I looked. I found safety pins, a tissue, and a dinner mint. “No quarters,” I said.

She slowed and peered at the tollbooth. “Do me a favor,” she said. “Check and see if you find any under the seats.”

I climbed past my sister. Her head was on her shoulder, and she had thrush-blobs at the edges of her mouth. I pushed my belly to the hump, and reached into the dark space above each mat. Eventually, I touched a cracker with a soft mauled edge.

“It's okay,” my mother said. “It's all right. Come up.”

We'd pulled into the toll. My mother looked through the purse herself. Then she told the woman in the booth that she was out of money. That she was sorry, but she could pay the woman on her way back.

“I'm sorry, too,” the woman said. “But you can't do that.”

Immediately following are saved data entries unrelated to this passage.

-- ==== Sys2Proof/Machine/State.lean ====
section
/-! DEFINITION. The state of the KX7180 taken as a block: plain data. Registers live in `State.regs` (chapter 18);
everything else the manual gives the device memory for stands in the structures below, one per unit. -/

namespace Sys2Proof.Machine

/-! ## Outcomes -/

/-- What stops the block. No rule of the manual stops it, so nothing raises this fault; it is kept for the
interface. Safe. -/
inductive Fault where
  | none
  deriving DecidableEq, Repr

/-- What the model turns away. -/
inductive Refusal where
  /-- A command with no meaning in this model, by its mnemonic. Safe. -/
  | notModelled (mnemonic : String)
  deriving DecidableEq, Repr

/-! ## What leaves the device -/

/-- The pins the device drives that a rule speaks of. -/
inductive Pin where
  | railEn (r : Nat)      -- RAIL_EN[r]
  | modRst (i : Nat)      -- MOD_RST_N[i], level true is released
  | plungeN               -- PLUNGE_N, level false is pulled low
  | chgEn (p : Nat)       -- PKp_CHG_EN
  | alertN                -- SMBus alert of the two-wire target
  deriving DecidableEq, Repr

/-- What the device sends or drives, oldest first. -/
inductive Out where
  | ndr (port tag devLoad : Nat)                                  -- its MetaField, and that of a DRS: Out.metaField
  | drs (port tag : Nat) (data : Option Line) (devLoad : Nat)      -- no data: the poison bit is set
  | frame (port : Nat) (f : Frame)
  | sqFetch (ld ring index count : Nat)
  | shadowRead (ld ring : Nat)
  | hostWrite (ld ring kind : Nat) (words : List Nat)   -- kind 0 CQ entry, 1 head shadow, 2 event tail, 3 payload
  | msix (ld vector : Nat)
  | mbox (m : Mbox) (code : Nat) (payload : List Nat)
  | reg (value : Nat)
  | pin (p : Pin) (high : Bool)
  | chgLim (pack pct : Nat)                   -- PKp_CHG_LIM: 100 kHz PWM of this duty, %; 0 is low (R105)
  | spillLoad (on : Bool)                     -- the rehearsal's load: read streams on every DRAM and flash channel, their flash data
                                              -- decompressed and discarded (Table 04-4)
  | twoWire (bytes : List Nat)
  | nak
  | sealReport (words : List Nat)
  | linkDown (port : Nat)
  | gpf (port phase us : Nat)                 -- GPF acknowledgement of phase 1, response of phase 2 with its reported duration
  | hdm (ld decoder : Nat) (ok : Bool)        -- a decoder commit: committed, or Error Not Committed
  | flashOp (words : List Nat)
  | ely (f : ElyFrame)                        -- a command frame that an Elytra sends (R153)
  | jtag (opcode : Nat)
  deriving DecidableEq, Repr

/-! ## Faults and the journal (chapter 14) -/

/-- A fault message (Table 14-1). -/
structure FMsg where
  source   : Nat
  kind     : Nat
  address  : Nat
  spilling : Bool
  injected : Bool
  cleared  : Bool
  deriving DecidableEq, Repr

/-- A message in the collector's queue: with the severity and beat of its intake (R358, R360). -/
structure QMsg where
  msg     : FMsg
  sev     : Nat
  beat    : Nat
  time    : Nat
  latched : Bool
  deriving DecidableEq, Repr

/-- Where a journal record stands (R207, R372). -/
inductive JState where
  | staged | programming | sealing | sealed
  deriving DecidableEq, Repr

The woman was older—sixty, perhaps—her hair gray and short. Above the trim of her parka, her large face was grim, or maybe just red from the cold.

My mother took a picture from her wallet and handed it up. “I'm going to see my husband,” she said. “This is him. He's at the base down the road. I can get cash from him as soon as I get there, and I'll come right back.” She hesitated. “You can keep the I.D. if you need something to hold,” she said.

The woman pointed toward the empty lot to the right of the tolls.

My mother pleaded with the woman, to the extent that she was capable of it, saying we were an hour from home, the roads were bad, she couldn't turn around now, had two kids in tow—but her pleading, more insistent than humble, just made the woman mad. The woman said that if my mother did not pull over she would sound an alarm.

My mother looked down at her lap. Her lips pressed together; she seemed nonplussed. She reached into her purse, unzipped a small pocket, and removed the old coin.

“Here,” she said. “It's the same as a dollar.”

The woman stuck out her arm, took it, and grunted.

For the rest of the ride, my mother did not speak, and when we arrived at the bunker we did not go in. Instead, we stood outside the fence. I was cold, and I could see Derek, the chief guard inside the gate, waiting to check me. I mentioned this.

“You don't need to be checked,” my mother said.

“Yes, I do,” I said. “I need to be checked.”

Derek smiled at me. His smile said, We have serious business to do. I know we might not be able to do it now. But later, I will check you.